DATA TO EXAMINE Block Start

/-! ### Errors and frames (60_exceptions.md, 20_memory.md) -/

/-- R202, R204, R205, R206: a precheck error ends the command in the written order with its code, and changes no memory and
no register but those of the error completion. -/
def Obligations.PrecheckErrorsComeInOrder : Prop :=
  ∀ (i : Instr) (f : Needs) (s : State) (e : ErrCode), needsOf i = some f →
    (let cfg := (f.pmode = true ∧ s.pmode = 3) ∨ (f.zmode = true ∧ (s.zmode = 2 ∨ s.zmode = 3))
     let rng := (f.readsSrc = true ∧ 2 ^ 32 < s.srcAddr.toNat + s.srcLen.toNat) ∨
      (f.writesDst = true ∧ 2 ^ 32 < s.dstAddr.toNat + s.dstCap.toNat)
     let ovl := f.readsSrc = true ∧ f.writesDst = true ∧ 0 < s.srcLen.toNat ∧ 0 < s.dstCap.toNat ∧
      s.srcAddr.toNat < s.dstAddr.toNat + s.dstCap.toNat ∧ s.dstAddr.toNat < s.srcAddr.toNat + s.srcLen.toNat
     (cfg ∧ e = .illegalCfg) ∨ (¬cfg ∧ rng ∧ e = .range) ∨ (¬cfg ∧ ¬rng ∧ ovl ∧ e = .overlap)) →
    exec i s = .next { s with outLen := 0, errcode := e, errAddr := 0, done := true, eng := .idle }

/-- R207: a command that reads memory into its output ends with BUS_RD at the lowest faulting address of its read set. ENCODE
has written WIDTH by then (R213). An address of the 256-byte register window never reads (R72); `step`
admits no command whose ranges include the window (log 13). -/
def Obligations.BusReadErrorReportsTheLowestAddress : Prop :=
  (∀ (p : Platform) (a : Nat), (p.regBase ++ 0#8).toNat ≤ a → a < (p.regBase ++ 0#8).toNat + 256 → p.rdOk a = false) ∧
  ∀ (i : Instr) (f : Needs) (s : State) (k : Nat), i ∈ [.pack, .zlib, .chunk, .idat, .encode] → needsOf i = some f →
    PrecheckPasses f s → k < readSetOf s i → s.platform.rdOk (s.srcAddr.toNat + k) = false → SrcReadable s k →
    ∃ (m : Memory) (d : Nat), exec i s = .next { s with
      width := widthOf s i, mem := m, draws := d
      outLen := 0, errcode := .busRd, errAddr := BitVec.ofNat 32 (s.srcAddr.toNat + k), done := true, eng := .idle } ∧
      ∀ a, OutsideDst s a → m.read a = s.mem.read a

/-- R209, R210, R211: an output longer than DST_CAP ends the command with OVERFLOW, before any BUS_WR; one that fits ends
with BUS_WR at its lowest faulting address. CRC_STATE and XHST keep their values. (LATCH, which nothing shows before the
next fill, holds this fill's latch: the model's reading, log 8.) An address of the register window never writes (R72);
`step` admits no command whose ranges include the window (log 13). -/
def Obligations.OverflowBeforeBusWriteError : Prop :=
  (∀ (p : Platform) (a : Nat), (p.regBase ++ 0#8).toNat ≤ a → a < (p.regBase ++ 0#8).toNat + 256 → p.wrOk a = false) ∧
  ∀ (i : Instr) (f : Needs) (s : State) (out : Bytes) (l : Bool), needsOf i = some f → Builds s out l i →
    PrecheckPasses f s → SrcReadable s (readSetOf s i) →
    (s.dstCap.toNat < out.length →
      ∃ (m : Memory) (d : Nat), exec i s = .next { s with
        width := widthOf s i, latch := l, mem := m, draws := d
        outLen := 0, errcode := .overflow, errAddr := 0, done := true, eng := .idle } ∧
        ∀ a, OutsideDst s a → m.read a = s.mem.read a) ∧
    (∀ k, out.length ≤ s.dstCap.toNat → k < out.length → s.platform.wrOk (s.dstAddr.toNat + k) = false →
      (∀ j, j < k → s.platform.wrOk (s.dstAddr.toNat + j) = true) →
      ∃ (m : Memory) (d : Nat), exec i s = .next { s with
        width := widthOf s i, latch := l, mem := m, draws := d
        outLen := 0, errcode := .busWr, errAddr := BitVec.ofNat 32 (s.dstAddr.toNat + k), done := true, eng := .idle } ∧
        ∀ a, OutsideDst s a → m.read a = s.mem.read a)

/-- R71, R63: a successful writing command leaves its output in memory byte by byte from DST_ADDR on, its length in OUT_LEN, and
every other byte of memory as it was. -/
def Obligations.OutputReadsBackFromMemory : Prop :=
  ∀ (i : Instr) (f : Needs) (s : State) (out : Bytes) (l : Bool), s.mem.wf = true → needsOf i = some f →
    Builds s out l i → PrecheckPasses f s → SrcReadable s (readSetOf s i) → DstWritable s out.length →
    ∃ t, exec i s = .next t ∧ t.errcode = .none ∧ t.outLen.toNat = out.length ∧ t.mem.wf = true ∧
      (∀ k, k < out.length → t.mem.read (s.dstAddr.toNat + k) = out.getD k 0) ∧
      (∀ a, a < s.dstAddr.toNat ∨ s.dstAddr.toNat + out.length ≤ a → t.mem.read a = s.mem.read a)

/-- R71: whatever command word the engine completes, no byte outside the DST window is ever written; after success only the
output's bytes are; after codes 1 to 4 none is. -/
def Obligations.EngineWritesOnlyTheDstWindow : Prop :=
  ∀ s t : State, s.nextAgent = .engine → s.eng = .busy → step s = .next t →
    (∀ a, OutsideDst s a → t.mem.read a = s.mem.read a) ∧
    (t.errcode = .none →
      ∀ a, a < s.dstAddr.toNat ∨ s.dstAddr.toNat + t.outLen.toNat ≤ a → t.mem.read a = s.mem.read a) ∧
    (t.errcode ∈ [.illegalCmd, .illegalCfg, .range, .overlap] → t.mem = s.mem)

DATA TO EXAMINE Block End

DESCRIPTION OF THE TASK = Please give the listing again exactly, line for line.

RESPONSE =
/-! ### Errors and frames (60_exceptions.md, 20_memory.md) -/

/-- R202, R204, R205, R206: a precheck error ends the command in the written order with its code, and changes no memory and
no register but those of the error completion. -/
def Obligations.PrecheckErrorsComeInOrder : Prop :=
  ∀ (i : Instr) (f : Needs) (s : State) (e : ErrCode), needsOf i = some f →
    (let cfg := (f.pmode = true ∧ s.pmode = 3) ∨ (f.zmode = true ∧ (s.zmode = 2 ∨ s.zmode = 3))
     let rng := (f.readsSrc = true ∧ 2 ^ 32 < s.srcAddr.toNat + s.srcLen.toNat) ∨
      (f.writesDst = true ∧ 2 ^ 32 < s.dstAddr.toNat + s.dstCap.toNat)
     let ovl := f.readsSrc = true ∧ f.writesDst = true ∧ 0 < s.srcLen.toNat ∧ 0 < s.dstCap.toNat ∧
      s.srcAddr.toNat < s.dstAddr.toNat + s.dstCap.toNat ∧ s.dstAddr.toNat < s.srcAddr.toNat + s.srcLen.toNat
     (cfg ∧ e = .illegalCfg) ∨ (¬cfg ∧ rng ∧ e = .range) ∨ (¬cfg ∧ ¬rng ∧ ovl ∧ e = .overlap)) →
    exec i s = .next { s with outLen := 0, errcode := e, errAddr := 0, done := true, eng := .idle }

/-- R207: a command that reads memory into its output ends with BUS_RD at the lowest faulting address of its read set. ENCODE
has written WIDTH by then (R213). An address of the 256-byte register window never reads (R72); `step`
admits no command whose ranges include the window (log 13). -/
def Obligations.BusReadErrorReportsTheLowestAddress : Prop :=
  (∀ (p : Platform) (a : Nat), (p.regBase ++ 0#8).toNat ≤ a → a < (p.regBase ++ 0#8).toNat + 256 → p.rdOk a = false) ∧
  ∀ (i : Instr) (f : Needs) (s : State) (k : Nat), i ∈ [.pack, .zlib, .chunk, .idat, .encode] → needsOf i = some f →
    PrecheckPasses f s → k < readSetOf s i → s.platform.rdOk (s.srcAddr.toNat + k) = false → SrcReadable s k →
    ∃ (m : Memory) (d : Nat), exec i s = .next { s with
      width := widthOf s i, mem := m, draws := d
      outLen := 0, errcode := .busRd, errAddr := BitVec.ofNat 32 (s.srcAddr.toNat + k), done := true, eng := .idle } ∧
      ∀ a, OutsideDst s a → m.read a = s.mem.read a

/-- R209, R210, R211: an output longer than DST_CAP ends the command with OVERFLOW, before any BUS_WR; one that fits ends
with BUS_WR at its lowest faulting address. CRC_STATE and XHST keep their values. (LATCH, which nothing shows before the
next fill, holds this fill's latch: the model's reading, log 8.) An address of the register window never writes (R72);
`step` admits no command whose ranges include the window (log 13). -/
def Obligations.OverflowBeforeBusWriteError : Prop :=
  (∀ (p : Platform) (a : Nat), (p.regBase ++ 0#8).toNat ≤ a → a < (p.regBase ++ 0#8).toNat + 256 → p.wrOk a = false) ∧
  ∀ (i : Instr) (f : Needs) (s : State) (out : Bytes) (l : Bool), needsOf i = some f → Builds s out l i →
    PrecheckPasses f s → SrcReadable s (readSetOf s i) →
    (s.dstCap.toNat < out.length →
      ∃ (m : Memory) (d : Nat), exec i s = .next { s with
        width := widthOf s i, latch := l, mem := m, draws := d
        outLen := 0, errcode := .overflow, errAddr := 0, done := true, eng := .idle } ∧
        ∀ a, OutsideDst s a → m.read a = s.mem.read a) ∧
    (∀ k, out.length ≤ s.dstCap.toNat → k < out.length → s.platform.wrOk (s.dstAddr.toNat + k) = false →
      (∀ j, j < k → s.platform.wrOk (s.dstAddr.toNat + j) = true) →
      ∃ (m : Memory) (d : Nat), exec i s = .next { s with
        width := widthOf s i, latch := l, mem := m, draws := d
        outLen := 0, errcode := .busWr, errAddr := BitVec.ofNat 32 (s.dstAddr.toNat + k), done := true, eng := .idle } ∧
        ∀ a, OutsideDst s a → m.read a = s.mem.read a)

/-- R71, R63: a successful writing command leaves its output in memory byte by byte from DST_ADDR on, its length in OUT_LEN, and
every other byte of memory as it was. -/
def Obligations.OutputReadsBackFromMemory : Prop :=
  ∀ (i : Instr) (f : Needs) (s : State) (out : Bytes) (l : Bool), s.mem.wf = true → needsOf i = some f →
    Builds s out l i → PrecheckPasses f s → SrcReadable s (readSetOf s i) → DstWritable s out.length →
    ∃ t, exec i s = .next t ∧ t.errcode = .none ∧ t.outLen.toNat = out.length ∧ t.mem.wf = true ∧
      (∀ k, k < out.length → t.mem.read (s.dstAddr.toNat + k) = out.getD k 0) ∧
      (∀ a, a < s.dstAddr.toNat ∨ s.dstAddr.toNat + out.length ≤ a → t.mem.read a = s.mem.read a)

/-- R71: whatever command word the engine completes, no byte outside the DST window is ever written; after success only the
output's bytes are; after codes 1 to 4 none is. -/
def Obligations.EngineWritesOnlyTheDstWindow : Prop :=
  ∀ s t : State, s.nextAgent = .engine → s.eng = .busy → step s = .next t →
    (∀ a, OutsideDst s a → t.mem.read a = s.mem.read a) ∧
    (t.errcode = .none →
      ∀ a, a < s.dstAddr.toNat ∨ s.dstAddr.toNat + t.outLen.toNat ≤ a → t.mem.read a = s.mem.read a) ∧
    (t.errcode ∈ [.illegalCmd, .illegalCfg, .range, .overlap] → t.mem = s.mem)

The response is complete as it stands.